En période de pandémie et de fermeture des lieux culturels, l’improvisation s’adapte. Impro Suisse innove afin de pouvoir continuer à proposer ses spectacles à un public fidèle. Le week-end du 23 et 24 janvier, la compagnie a proposé deux spectacles filmés et diffusés en direct sur sa page Facebook, Impro Voice le samedi soir, Héros le dimanche après-midi pour les plus jeunes. Deux initiatives inédites qui ont réuni de nombreux spectateur·rice·s et nous ont permis de retrouver, à travers l’écran, les magnifiques talents des improvisateur·rice·s d’Impro Suisse. Anna Krenger et Lionel Perrinjaquet ont participé à ces tournages à l’Esprit Frappeur de Lutry. Il·elle·s nous parlent de ces expériences inédites.

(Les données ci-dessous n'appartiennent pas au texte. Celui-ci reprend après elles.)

/-- Settles O32: the rebase is its stages in turn, each with what it leaves unchanged, and the alert comes last. -/
theorem openProbeRebases : Obligations.OpenProbeRebases := by
  intro s f p r x ht hp hr hd hopen hc ho hl
  obtain ⟨t, htdef⟩ : ∃ t, t = s.alertFrom (s.rebase r p.life) := ⟨_, rfl⟩
  have hframe : t = { s.rebase r p.life with outQ := t.outQ, counters := t.counters } := by
    rw [htdef, State.alertFrom_frame]
  have hrecords : t.records = (s.rebase r p.life).records := by rw [hframe]
  have hroutes : t.routes = (s.rebase r p.life).routes := by rw [hframe]
  have hlatches : t.latches = (s.rebase r p.life).latches := by rw [hframe]
  refine ⟨t, (exec_probe_of_rebase ht hp hr hd hopen hc ho hl).trans (by rw [htdef]), ?_, fun q hq => ?_, ?_,
    fun n y z hs hy hdist hz => ?_, s.rebase_inboundDropped r p.life hrecords (by rw [hframe]) (by rw [hframe]),
    fun hs hdist => ?_, ?_⟩
  · have hwork := s.rebase_work r p.life
    rw [← s.rebase_descFree r p.life, ← s.rebase_latches r p.life]
    unfold State.RouteWork at hwork
    rw [hframe, hwork]
  · exact (State.route_congr hroutes q).trans (s.route_rebase_of_ne r p.life hq)
  · exact (State.route_congr hroutes r).trans (s.route_rebase_self r p.life)
  · rw [State.record?_congr (hrecords.trans (s.rebase_records r p.life))] at hz
    obtain ⟨w, hw, hslots⟩ := (s.rebaseWork_discards r).slots _ (State.slotsKept.refl _) n z hz
    rw [hslots]
    exact State.slots_rebaseSlots hs hy hdist hw
  · have halert : alertedOut s t (s.rebase r p.life).outQ = alertedOut s (s.rebase r p.life) (s.rebase r p.life).outQ :=
      alertedOut_congr hlatches (by rw [hframe]) (by rw [hframe]) (by rw [hframe]) _
    have hnotices : (s.rebase r p.life).outQ = noticesOut s.outQ (s.abandonDue r fun st => st == .sent || st == .receipted) :=
      (s.rebase_outQ r p.life).trans (State.rebaseSlots_outQ hs hdist)
    refine Eq.trans ?_ (congrArg (alertedOut s t) hnotices)
    rw [halert, ← State.alertFrom_outQ, htdef]
  · intro hbound
    refine Eq.trans ?_ (s.rebase_counted r p.life hbound)
    rw [htdef]
    exact State.counter_alertFrom_route s (s.rebase r p.life) r .rebases

end Sys2Proof.Machine
end
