/-- What holds a link channel: the call, with the chain and slot joined to it (R119). -/
structure Join where
  call : Nat
  chain : Chain
  slot : Nat
deriving DecidableEq, Repr

/-- The silence code of the voice bytes (R208). -/
def silenceCode : Byte := 213

/-- The voice crosspoint's state (R119, R121): place i holds slot or channel i+1. -/
structure Crosspoint where
  pools : PerChain (Vector (Option Nat) 6) := ⟨Vector.replicate 6 none, Vector.replicate 6 none⟩
  mapA : Vector (Option Join) 8 := Vector.replicate 8 none
  mapB : Vector (Option Join) 8 := Vector.replicate 8 none
  mapMp : Vector (Option Join) 1 := Vector.replicate 1 none
  upVoice : PerChain (List Byte) := ⟨List.replicate 48 silenceCode, List.replicate 48 silenceCode⟩
deriving DecidableEq, Repr

/-! ### Messages to the masters -/

/-- The name of a post (R61): its position, its location record or "unnamed", its identity status. -/
structure PostName where
  pos : Nat
  record : Option LocationRecord
  identity : Identity
deriving DecidableEq, Repr

/-- The name of an end of a span (R62). -/
inductive EndName where
  | forwardPort
  | post (name : PostName)
  | returnPort
deriving DecidableEq, Repr

/-- The name of a span: its near end and its far end (R62). -/
structure SpanName where
  near : EndName
  far : EndName
deriving DecidableEq, Repr

/-- An end or a post in the reduced form of R180: position, identity status, cable and return distance;
a port end carries its position alone. -/
structure ReducedName where
  pos : Nat
  identity : Option Identity
  cable : Option Nat
  ret : Option Nat
deriving DecidableEq, Repr

/-- A call record as READ_QUEUE reports it (R77). -/
structure CallReport where
  number : Nat
  cls : CallClass
  pos : Nat
  state : CallState
  arrival : Nat
  owner : Option Master
  lastOwner : Option Master
  offer : PerMaster Bool
  slot : Option (Chain × Nat)
  channel : Option Nat
  flags : CallFlags
  condition : Option Severity
  snapshot : Snapshot
  identity : Identity
deriving DecidableEq, Repr

/-- A pair's assertion state as READ_POLL reports it (R143, R150). -/
inductive AssertionReport where
  | clear
  | assertedListed
  | assertedUnlisted
deriving DecidableEq, Repr

/-- A pair as READ_POLL reports it (R143). -/
structure PairReport where
  pos : Nat
  state : AssertionReport
  due : Nat
deriving DecidableEq, Repr

/-- An alert as READ_ALERTS reports it (R155). -/
structure AlertEntry where
  alert : Alert
  name : PostName
deriving DecidableEq, Repr

/-- The sixteen counters (R193). -/
structure Counters where
  statusFails : PerChain Nat
  respFails : PerChain Nat
  frameFails : PerMaster Nat
  overruns : PerMaster Nat
  lost : PerMaster Nat
  abandonedOverflows : Nat
  alertDrops : Nat
  saveFails : Nat
deriving DecidableEq, Repr

/-- A post table entry as READ_POSTS reports it (R195). -/
structure PostReport where
  pos : Nat
  state : PostState
  serving : Option Chain
  serial : Option Serial
  kind : Option Byte
  identity : Identity
  name : Option PostName
  score : Nat
  cleanProbes : Nat
  silence : Nat
  releaseMark : Bool
  lastWord : Option StatusWord
  condition : Option Severity
deriving DecidableEq, Repr

/-- A span as section SPANS reports it (R181). -/
structure SpanReport where
  span : Nat
  entry : Span
  name : Option (ReducedName × ReducedName)
deriving DecidableEq, Repr

/-- The name of an alert's place as section ALERTS reports it (R180, R181); a place with a span that does not exist
has no name (R62), and the chain of LEAKAGE has none beside its place. -/
inductive PlaceName where
  | post (name : ReducedName)
  | span (ends : Option (ReducedName × ReducedName))
  | port (name : ReducedName)
  | chain
deriving DecidableEq, Repr

/-- A line alert as section ALERTS reports it (R181). -/
structure LineAlertReport where
  kind : LineAlertKind
  place : AlertPlace
  time : Nat
  name : PlaceName
deriving DecidableEq, Repr

/-- The latest values of a position as section VALUES reports them (R181). -/
structure ValueReport where
  pos : Nat
  volt : Option LatestValue
  cur : Option LatestValue
deriving DecidableEq, Repr

/-- Section SUMMARY of READ_LINE (R180). -/
structure LineSummary where
  mode : LineMode
  n : Nat
  loopUnusable : Bool
  topology : Topology
  rejoinPending : Bool
  b : Nat
  r : Nat
  states : PerChain LineState
  breakRec : Option (BreakRecord × Option (ReducedName × ReducedName))
  measureMode : MeasureMode
  pendingMode : Option MeasureMode
  round : Option (Chain × RoundKind × Nat)
  roundNo : Nat
  samples : PerConverter (Option (Nat × Nat))
  leakage : PerChain (Option Leakage)
  alerts : Nat
deriving DecidableEq, Repr

/-- A section of READ_LINE (R180, R181). -/
inductive LineSection where
  | summary (x : LineSummary)
  | spans (xs : List SpanReport)
  | alerts (xs : List LineAlertReport)
  | values (xs : List ValueReport)
deriving DecidableEq, Repr

/-- The store record as READ_STORE reports it, with the working directory version (R198, R204). -/
structure StoreReport where
  source : Source
  repairs : List Repair
  stage : SaveStage
  requester : Option SaveRequester
  lastResult : SaveResult
  lastEnd : Option (Nat × Nat)
  version : Nat
deriving DecidableEq, Repr

/-- A setting's value as stored, for the DONE of WRITE_SETTING (R203). -/
inductive SettingValue where
  | number (v : Nat)
  | lineMode (v : LineMode)
  | mode (v : MeasureMode)
  | onOff (v : Bool)
  | filter (v : OfferFilter)
  | mask (v : BitVec 9)
  | text (v : List Byte)
deriving DecidableEq, Repr

/-- What the body of a DONE carries, by the rule that owns the request. -/
inductive Done where
  | empty
  | queuePage (count change : Nat) (page : List CallReport)
  | abandonedPage (count overflow : Nat) (page : List Abandoned)
  | answered (number : Nat) (chain : Chain) (slot : Nat)
  | slot (chain : Chain) (slot : Nat)
  | entry (pos : Nat) (record : Option LocationRecord) (version : Nat) (identity : Identity) (serial : Option Serial)
  | version (v : Nat)
  | settings (s : Settings) (mode : LineMode) (n : Nat)
  | store (r : StoreReport)
  | setting (name : SettingName) (m : Option Master) (value : SettingValue)
  | poll (e : PollEntry)
  | pollPage (e : PollEntry) (pairs : List PairReport)
  | alertsPage (count change drops : Nat) (page : List AlertEntry)
  | measure (mode : MeasureMode) (pending : Option MeasureMode)
  | line (change : Nat) (x : LineSection)
  | posts (change : Nat) (mode : LineMode) (n b r : Nat) (page : List PostReport)
  | counters (c : Counters)
deriving DecidableEq, Repr

/-- The result an item access ends with (R47, R48). -/
inductive AccessResult where
  | value (v : Nat)
  | done
  | timeout
  | noPost
deriving DecidableEq, Repr

/-- What a COMPLETION carries beside its tag (R48, R206). -/
inductive Completion where
  | access (write : Bool) (pos item : Nat) (result : AccessResult)
  | save (result : SaveResult) (version : Nat)
deriving DecidableEq, Repr

/-- CALL_OFFER's fields (R83, R209). -/
structure Offer where
  number : Nat
  cls : CallClass
  pos : Nat
  identity : Identity
  condition : Option Severity
  lastOwner : Option Master
  offer : PerMaster Bool
  flags : CallFlags
  arrival : Nat
  snapshot : Snapshot
deriving DecidableEq, Repr

/-- CALL_UPDATE's fields (R85). -/
structure Update where
  number : Nat
  cause : UpdateCause
  state : CallState
  cls : CallClass
  flags : CallFlags
  condition : Option Severity
  owner : Option Master
  lastOwner : Option Master
  snapshot : Snapshot
  identity : Identity
deriving DecidableEq, Repr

Sur scène, quel ressenti pour les acteur·rice·s, dans des conditions de jeu très particulières? «Comme on ne peut pas s’appuyer sur le public, on cherche davantage les retours auprès de ses partenaires», raconte Lionel, gagnant de la toute première édition d’Impro Voice. «Il y a une forte solidarité qui s’installe entre les participant·e·s au spectacle. Ce sont eux qui vont soutenir nos propositions avec leur enthousiasme et leurs rires. L’interaction avec le public se fait autrement: on utilise les regards caméra, on s’amuse avec d’autres codes, ceux de la télévision. C’est une expérimentation intéressante.»
De son côté, Anna a joué le spectacle Héros. «J’ai été très contente de retrouver le jeu. J’ai ressenti un plaisir très enfantin à improviser à nouveau avec des partenaires. Ça me manquait évidemment. C’était toutefois un peu perturbant de jouer pour les enfants, mais sans les enfants, qui montent habituellement sur scène avec nous.» Dans ce spectacle aussi, l’absence du public est une donnée à prendre en compte. «Tu te retrouves privée de l’un de tes partenaires de jeu, poursuit Anna. En théâtre improvisé, le public te renvoie perpétuellement des indications et des énergies. Sans lui, on peut parfois manquer de repères.»
Si le public n’est pas présent concrètement, il a la possibilité d’interagir avec le spectacle et de proposer des thèmes aux improvisateur·rice·s via l’application d’Impro Suisse. Une interactivité qui représente, selon Lionel, un élément clé de ces spectacles en ligne: «Grâce à cela, on a vraiment l’impression d’être dans l’instant présent, de participer à un spectacle qui se déroule pour des spectateur·rice·s, maintenant. On renoue avec ce contact-là, alors qu’on en est privé depuis un moment.» Ainsi, le public potentiel s’élargit, et des propositions émanent de personnes regardant le show à des centaines de kilomètres.
Samedi, de nombreux mots ont été proposés à distance, via l’application. «C’était vraiment bizarre, s’amuse Lionel. Normalement, à Impro Voice, tu peux voir le public dans la salle lorsqu’il a la tête baissée et qu’il vote sur l’application. Il est en train de sceller ton destin et tu aperçois son sourire quand il le fait. Avec le streaming, tu ne vois rien, tu ne peux qu’imaginer les gens sur leur canapé et train de proposer des mots. On a presque l’impression qu’ils sortent de nulle part.»
Pour les improvisateur·rice·s, les aspects techniques d’une représentation en streaming rajoutent une certaine complexité au jeu. «Dimanche, les interactions avec le public se faisaient par l’intermédiaire d’une tablette, explique Anna. Il y a trois caméras avec des angles différents à intégrer. Il y a tout un dispositif technique qui est nouveau et qui reste encore à explorer.»